(Stored data)
====================

theorem localLost_testFrame (s : State) (u : Nat) : TestFrame s (localLost s u) := by
  unfold localLost
  split
  · exact .refl s
  · exact .of_eq rfl rfl rfl rfl

theorem bankLoad_testFrame (s : State) (u : Nat) : TestFrame s (bankLoad s u) := by
  unfold bankLoad
  dsimp only
  split <;> exact .of_eq rfl rfl rfl rfl

theorem testNoted_testFrame (s : State) (u res : Nat) : TestFrame s (testNoted s u res) := .of_eq rfl rfl rfl rfl

@[simp] theorem unitEvent_cpm (s : State) (u : Nat) (e : UEvent) : (unitEvent s u e).cpm = s.cpm := by
  simp [unitEvent, apply_ite State.cpm]

theorem unitEvent_testFrame (s : State) (u : Nat) (e : UEvent) : TestFrame s (unitEvent s u e) :=
  ⟨unitEvent_phu .., unitEvent_safety .., unitEvent_cpm .., (unitEvent_eventFrame ..).added⟩

theorem peaShort_testFrame (s : State) (u : Nat) : TestFrame s (peaShort s u) := by
  unfold peaShort
  dsimp only
  split
  · exact raise_testFrame ..
  · exact .refl s

theorem probFail_testFrame (s : State) (code : Nat) : TestFrame s (probFail s code) := by
  unfold probFail
  split
  · exact .of_eq rfl rfl rfl rfl
  · exact .refl s

theorem probFail_units (s : State) (code : Nat) : (probFail s code).units = s.units := by
  unfold probFail
  split <;> rfl

theorem localLost_units (s : State) (u : Nat) : (localLost s u).units = s.units := by
  unfold localLost
  split <;> rfl

theorem bankLoad_units (s : State) (u : Nat) : (bankLoad s u).units = s.units := by
  unfold bankLoad
  dsimp only
  split <;> rfl

theorem bankLoad_mem (s : State) (u : Nat) : (bankLoad s u).mem = s.mem := by
  unfold bankLoad
  dsimp only
  split <;> rfl

/-! ### A TEST that fails -/

@[simp] theorem peaShort_mem (s : State) (u : Nat) : (peaShort s u).mem = s.mem := by
  unfold peaShort
  dsimp only
  split
  · exact raise_mem ..
  · rfl

theorem unitEvent_units_eq {s : State} {u : Nat} {e : UEvent} (he : u ≠ huskId ∨ e ≠ .fail) :
    (unitEvent s u e).units = Smap.set unitDefault s.units u (eventRec s u e) := by
  simp only [unitEvent_eq he, apply_ite State.units, w1cSet_units, unitSet_units, ite_self]

/-- The unit out of TEST, with its retirement due. -/
def testOut (s : State) (u res : Nat) : State := unitUpd (unitEvent (testNoted s u res) u .fail) u (fun r => { r with retireFor := res })

theorem testOut_testFrame (s : State) (u res : Nat) : TestFrame s (testOut s u res) :=
  have h : TestFrame s (unitEvent (testNoted s u res) u .fail) := (testNoted_testFrame s u res).trans (unitEvent_testFrame ..)
  ⟨h.phu, h.safety, h.cpm, h.added⟩

theorem testOut_offline {s : State} {u : Nat} (res : Nat) (hu : u ≠ huskId) (hs : UnitsOk s) (hst : unitSt s u = .test) :
    UnitsOk (testOut s u res) ∧ unitSt (testOut s u res) u = .offline := by
  have noted : UnitFrame s (testNoted s u res) := unitUpd_unitFrame s u _ fun _ => rfl
  have hnoted : (unitOf (testNoted s u res) u).st = .test := (noted.st hs u).trans hst
  have hunits := unitEvent_units_eq (s := testNoted s u res) (e := .fail) (.inl hu)
  have hok : UnitsOk (unitEvent (testNoted s u res) u .fail) := unitsOk_of_set hunits (noted.ok hs)
  have hfailed : unitSt (unitEvent (testNoted s u res) u .fail) u = .offline := by
    rw [unitSt, unitOf_of_set hunits (noted.ok hs)]
    simp [eventRec, hnoted, unitNext]
  have due : UnitFrame _ (testOut s u res) := unitUpd_unitFrame _ u _ fun _ => rfl
  exact ⟨due.ok hok, (due.st hok u).trans hfailed⟩

theorem testFail_eq {u : Nat} (hu : u ≠ huskId) (s : State) (res : Nat) : testFail s u res = peaShort (testOut s u res) u := if_neg hu

theorem testFail_offline {s : State} {u : Nat} (res : Nat) (hu : u ≠ huskId) (hs : UnitsOk s) (hst : unitSt s u = .test) :
    TestFrame s (testFail s u res) ∧ (testFail s u res).mem = s.mem ∧ unitSt (testFail s u res) u = .offline := by
  obtain ⟨hok, hoff⟩ := testOut_offline res hu hs hst
  have hmem : (testOut s u res).mem = s.mem := unitEvent_mem ..
  rw [testFail_eq hu]
  exact ⟨(testOut_testFrame s u res).trans (peaShort_testFrame ..), (peaShort_mem ..).trans hmem,
    ((peaShort_unitFrame ..).st hok u).trans hoff⟩

/-- A failing step: the event of the step, then the unit leaves TEST. -/
theorem testFail_raised {s t : State} {u c a b : Nat} (res : Nat) (hu : u ≠ huskId) (hs : UnitsOk t) (hst : unitSt t u = .test)
    (hframe : TestFrame s t) (hr : Raised t c u a b) :
    TestFrame s (testFail t u res) ∧ (testFail t u res).mem = t.mem ∧ unitSt (testFail t u res) u = .offline ∧
      Raised (testFail t u res) c u a b := by
  obtain ⟨hfail, hmem, hoff⟩ := testFail_offline res hu hs hst
  exact ⟨hframe.trans hfail, hmem, hoff, raised_more hr hfail.added⟩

====================

Repeat the records above in full, character for character.

Result for this exercise |
theorem localLost_testFrame (s : State) (u : Nat) : TestFrame s (localLost s u) := by
  unfold localLost
  split
  · exact .refl s
  · exact .of_eq rfl rfl rfl rfl

theorem bankLoad_testFrame (s : State) (u : Nat) : TestFrame s (bankLoad s u) := by
  unfold bankLoad
  dsimp only
  split <;> exact .of_eq rfl rfl rfl rfl

theorem testNoted_testFrame (s : State) (u res : Nat) : TestFrame s (testNoted s u res) := .of_eq rfl rfl rfl rfl

@[simp] theorem unitEvent_cpm (s : State) (u : Nat) (e : UEvent) : (unitEvent s u e).cpm = s.cpm := by
  simp [unitEvent, apply_ite State.cpm]

theorem unitEvent_testFrame (s : State) (u : Nat) (e : UEvent) : TestFrame s (unitEvent s u e) :=
  ⟨unitEvent_phu .., unitEvent_safety .., unitEvent_cpm .., (unitEvent_eventFrame ..).added⟩

theorem peaShort_testFrame (s : State) (u : Nat) : TestFrame s (peaShort s u) := by
  unfold peaShort
  dsimp only
  split
  · exact raise_testFrame ..
  · exact .refl s

theorem probFail_testFrame (s : State) (code : Nat) : TestFrame s (probFail s code) := by
  unfold probFail
  split
  · exact .of_eq rfl rfl rfl rfl
  · exact .refl s

theorem probFail_units (s : State) (code : Nat) : (probFail s code).units = s.units := by
  unfold probFail
  split <;> rfl

theorem localLost_units (s : State) (u : Nat) : (localLost s u).units = s.units := by
  unfold localLost
  split <;> rfl

theorem bankLoad_units (s : State) (u : Nat) : (bankLoad s u).units = s.units := by
  unfold bankLoad
  dsimp only
  split <;> rfl

theorem bankLoad_mem (s : State) (u : Nat) : (bankLoad s u).mem = s.mem := by
  unfold bankLoad
  dsimp only
  split <;> rfl

/-! ### A TEST that fails -/

@[simp] theorem peaShort_mem (s : State) (u : Nat) : (peaShort s u).mem = s.mem := by
  unfold peaShort
  dsimp only
  split
  · exact raise_mem ..
  · rfl

theorem unitEvent_units_eq {s : State} {u : Nat} {e : UEvent} (he : u ≠ huskId ∨ e ≠ .fail) :
    (unitEvent s u e).units = Smap.set unitDefault s.units u (eventRec s u e) := by
  simp only [unitEvent_eq he, apply_ite State.units, w1cSet_units, unitSet_units, ite_self]

/-- The unit out of TEST, with its retirement due. -/
def testOut (s : State) (u res : Nat) : State := unitUpd (unitEvent (testNoted s u res) u .fail) u (fun r => { r with retireFor := res })

theorem testOut_testFrame (s : State) (u res : Nat) : TestFrame s (testOut s u res) :=
  have h : TestFrame s (unitEvent (testNoted s u res) u .fail) := (testNoted_testFrame s u res).trans (unitEvent_testFrame ..)
  ⟨h.phu, h.safety, h.cpm, h.added⟩

theorem testOut_offline {s : State} {u : Nat} (res : Nat) (hu : u ≠ huskId) (hs : UnitsOk s) (hst : unitSt s u = .test) :
    UnitsOk (testOut s u res) ∧ unitSt (testOut s u res) u = .offline := by
  have noted : UnitFrame s (testNoted s u res) := unitUpd_unitFrame s u _ fun _ => rfl
  have hnoted : (unitOf (testNoted s u res) u).st = .test := (noted.st hs u).trans hst
  have hunits := unitEvent_units_eq (s := testNoted s u res) (e := .fail) (.inl hu)
  have hok : UnitsOk (unitEvent (testNoted s u res) u .fail) := unitsOk_of_set hunits (noted.ok hs)
  have hfailed : unitSt (unitEvent (testNoted s u res) u .fail) u = .offline := by
    rw [unitSt, unitOf_of_set hunits (noted.ok hs)]
    simp [eventRec, hnoted, unitNext]
  have due : UnitFrame _ (testOut s u res) := unitUpd_unitFrame _ u _ fun _ => rfl
  exact ⟨due.ok hok, (due.st hok u).trans hfailed⟩

theorem testFail_eq {u : Nat} (hu : u ≠ huskId) (s : State) (res : Nat) : testFail s u res = peaShort (testOut s u res) u := if_neg hu

theorem testFail_offline {s : State} {u : Nat} (res : Nat) (hu : u ≠ huskId) (hs : UnitsOk s) (hst : unitSt s u = .test) :
    TestFrame s (testFail s u res) ∧ (testFail s u res).mem = s.mem ∧ unitSt (testFail s u res) u = .offline := by
  obtain ⟨hok, hoff⟩ := testOut_offline res hu hs hst
  have hmem : (testOut s u res).mem = s.mem := unitEvent_mem ..
  rw [testFail_eq hu]
  exact ⟨(testOut_testFrame s u res).trans (peaShort_testFrame ..), (peaShort_mem ..).trans hmem,
    ((peaShort_unitFrame ..).st hok u).trans hoff⟩

/-- A failing step: the event of the step, then the unit leaves TEST. -/
theorem testFail_raised {s t : State} {u c a b : Nat} (res : Nat) (hu : u ≠ huskId) (hs : UnitsOk t) (hst : unitSt t u = .test)
    (hframe : TestFrame s t) (hr : Raised t c u a b) :
    TestFrame s (testFail t u res) ∧ (testFail t u res).mem = t.mem ∧ unitSt (testFail t u res) u = .offline ∧
      Raised (testFail t u res) c u a b := by
  obtain ⟨hfail, hmem, hoff⟩ := testFail_offline res hu hs hst
  exact ⟨hframe.trans hfail, hmem, hoff, raised_more hr hfail.added⟩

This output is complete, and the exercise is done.